= Assignment =
Print the data once more, exactly as supplied.

╭──

-- ==== Sys2Proof/Syntax.lean ====
section
/-!
DEFINITION. The instructions of spec/opcode_table.json, one constructor per row, in the table's order.
-/

namespace Sys2Proof

/-- A general register number of the core, 0 to 31 (44_spr_access R293(b)). -/
abbrev Reg := BitVec 5

/-- The decompression mode of an access (00_scope R9 `acc.dmode`, 40_compression R130). It also tells the
two forms of a direct branch apart (30_encoding R100). -/
inductive DMode where
  | off
  | on
  deriving DecidableEq, Repr, Inhabited

/-- The ten special purpose registers of the module (10_state R20). -/
inductive Spr where
  | rba (i : Fin 4)
  | ra (i : Fin 4)
  | gra
  | bbcmcr
  deriving DecidableEq, Repr

/-- One constructor per row of spec/opcode_table.json. `n` is an SPR number (not the exchanged field),
`rS` the source and `rD` the destination general register. -/
inductive Instr where
  /-- `mtspr n, rS`, the generic row (30_encoding R101, 44_spr_access R281). -/
  | mtspr (rS : Reg) (n : BitVec 10)
  /-- `mfspr rD, n`, the generic row (30_encoding R102, 44_spr_access R282). -/
  | mfspr (rD : Reg) (n : BitVec 10)
  /-- `isync` (30_encoding R104, 44_spr_access R291). -/
  | isync
  /-- `mtspr 784, rS` (R283). -/
  | mtsprMiRba0 (rS : Reg)
  /-- `mfspr rD, 784` (R284). -/
  | mfsprMiRba0 (rD : Reg)
  /-- `mtspr 785, rS` (R283). -/
  | mtsprMiRba1 (rS : Reg)
  /-- `mfspr rD, 785` (R284). -/
  | mfsprMiRba1 (rD : Reg)
  /-- `mtspr 786, rS` (R283). -/
  | mtsprMiRba2 (rS : Reg)
  /-- `mfspr rD, 786` (R284). -/
  | mfsprMiRba2 (rD : Reg)
  /-- `mtspr 787, rS` (R283). -/
  | mtsprMiRba3 (rS : Reg)
  /-- `mfspr rD, 787` (R284). -/
  | mfsprMiRba3 (rD : Reg)
  /-- `mtspr 816, rS` (R285). -/
  | mtsprMiRa0 (rS : Reg)
  /-- `mfspr rD, 816` (R286). -/
  | mfsprMiRa0 (rD : Reg)
  /-- `mtspr 817, rS` (R285). -/
  | mtsprMiRa1 (rS : Reg)
  /-- `mfspr rD, 817` (R286). -/
  | mfsprMiRa1 (rD : Reg)
  /-- `mtspr 818, rS` (R285). -/
  | mtsprMiRa2 (rS : Reg)
  /-- `mfspr rD, 818` (R286). -/
  | mfsprMiRa2 (rD : Reg)
  /-- `mtspr 819, rS` (R285; 90_conflicts C1). -/
  | mtsprMiRa3 (rS : Reg)
  /-- `mfspr rD, 819` (R286; 90_conflicts C1). -/
  | mfsprMiRa3 (rD : Reg)
  /-- `mtspr 528, rS` (R287). -/
  | mtsprMiGra (rS : Reg)
  /-- `mfspr rD, 528` (R288). -/
  | mfsprMiGra (rD : Reg)
  /-- `mtspr 560, rS` (R289). -/
  | mtsprBbcmcr (rS : Reg)
  /-- `mfspr rD, 560` (R290). -/
  | mfsprBbcmcr (rD : Reg)
  /-- The unconditional immediate branch before compression mapping, I-form (30_encoding R105). -/
  | b (wp : BitVec 24) (aa lk : Bool)
  /-- The unconditional immediate branch after compression mapping (30_encoding R106, 40_compression R143). -/
  | bMapped (wp : BitVec 19) (ptr : BitVec 5) (aa lk : Bool)
  /-- The conditional immediate branch before compression mapping, B-form (30_encoding R107). -/
  | bc (bo bi : BitVec 5) (bd : BitVec 14) (aa lk : Bool)
  /-- The conditional immediate branch after compression mapping (30_encoding R108, 40_compression R143). -/
  | bcMapped (cond : BitVec 10) (wp : BitVec 9) (ptr : BitVec 5) (aa lk : Bool)
  deriving DecidableEq, Repr

end Sys2Proof
end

╰──

= Completed exercise =
-- ==== Sys2Proof/Syntax.lean ====
section
/-!
DEFINITION. The instructions of spec/opcode_table.json, one constructor per row, in the table's order.
-/

namespace Sys2Proof

/-- A general register number of the core, 0 to 31 (44_spr_access R293(b)). -/
abbrev Reg := BitVec 5

/-- The decompression mode of an access (00_scope R9 `acc.dmode`, 40_compression R130). It also tells the
two forms of a direct branch apart (30_encoding R100). -/
inductive DMode where
  | off
  | on
  deriving DecidableEq, Repr, Inhabited

/-- The ten special purpose registers of the module (10_state R20). -/
inductive Spr where
  | rba (i : Fin 4)
  | ra (i : Fin 4)
  | gra
  | bbcmcr
  deriving DecidableEq, Repr

/-- One constructor per row of spec/opcode_table.json. `n` is an SPR number (not the exchanged field),
`rS` the source and `rD` the destination general register. -/
inductive Instr where
  /-- `mtspr n, rS`, the generic row (30_encoding R101, 44_spr_access R281). -/
  | mtspr (rS : Reg) (n : BitVec 10)
  /-- `mfspr rD, n`, the generic row (30_encoding R102, 44_spr_access R282). -/
  | mfspr (rD : Reg) (n : BitVec 10)
  /-- `isync` (30_encoding R104, 44_spr_access R291). -/
  | isync
  /-- `mtspr 784, rS` (R283). -/
  | mtsprMiRba0 (rS : Reg)
  /-- `mfspr rD, 784` (R284). -/
  | mfsprMiRba0 (rD : Reg)
  /-- `mtspr 785, rS` (R283). -/
  | mtsprMiRba1 (rS : Reg)
  /-- `mfspr rD, 785` (R284). -/
  | mfsprMiRba1 (rD : Reg)
  /-- `mtspr 786, rS` (R283). -/
  | mtsprMiRba2 (rS : Reg)
  /-- `mfspr rD, 786` (R284). -/
  | mfsprMiRba2 (rD : Reg)
  /-- `mtspr 787, rS` (R283). -/
  | mtsprMiRba3 (rS : Reg)
  /-- `mfspr rD, 787` (R284). -/
  | mfsprMiRba3 (rD : Reg)
  /-- `mtspr 816, rS` (R285). -/
  | mtsprMiRa0 (rS : Reg)
  /-- `mfspr rD, 816` (R286). -/
  | mfsprMiRa0 (rD : Reg)
  /-- `mtspr 817, rS` (R285). -/
  | mtsprMiRa1 (rS : Reg)
  /-- `mfspr rD, 817` (R286). -/
  | mfsprMiRa1 (rD : Reg)
  /-- `mtspr 818, rS` (R285). -/
  | mtsprMiRa2 (rS : Reg)
  /-- `mfspr rD, 818` (R286). -/
  | mfsprMiRa2 (rD : Reg)
  /-- `mtspr 819, rS` (R285; 90_conflicts C1). -/
  | mtsprMiRa3 (rS : Reg)
  /-- `mfspr rD, 819` (R286; 90_conflicts C1). -/
  | mfsprMiRa3 (rD : Reg)
  /-- `mtspr 528, rS` (R287). -/
  | mtsprMiGra (rS : Reg)
  /-- `mfspr rD, 528` (R288). -/
  | mfsprMiGra (rD : Reg)
  /-- `mtspr 560, rS` (R289). -/
  | mtsprBbcmcr (rS : Reg)
  /-- `mfspr rD, 560` (R290). -/
  | mfsprBbcmcr (rD : Reg)
  /-- The unconditional immediate branch before compression mapping, I-form (30_encoding R105). -/
  | b (wp : BitVec 24) (aa lk : Bool)
  /-- The unconditional immediate branch after compression mapping (30_encoding R106, 40_compression R143). -/
  | bMapped (wp : BitVec 19) (ptr : BitVec 5) (aa lk : Bool)
  /-- The conditional immediate branch before compression mapping, B-form (30_encoding R107). -/
  | bc (bo bi : BitVec 5) (bd : BitVec 14) (aa lk : Bool)
  /-- The conditional immediate branch after compression mapping (30_encoding R108, 40_compression R143). -/
  | bcMapped (cond : BitVec 10) (wp : BitVec 9) (ptr : BitVec 5) (aa lk : Bool)
  deriving DecidableEq, Repr

end Sys2Proof
end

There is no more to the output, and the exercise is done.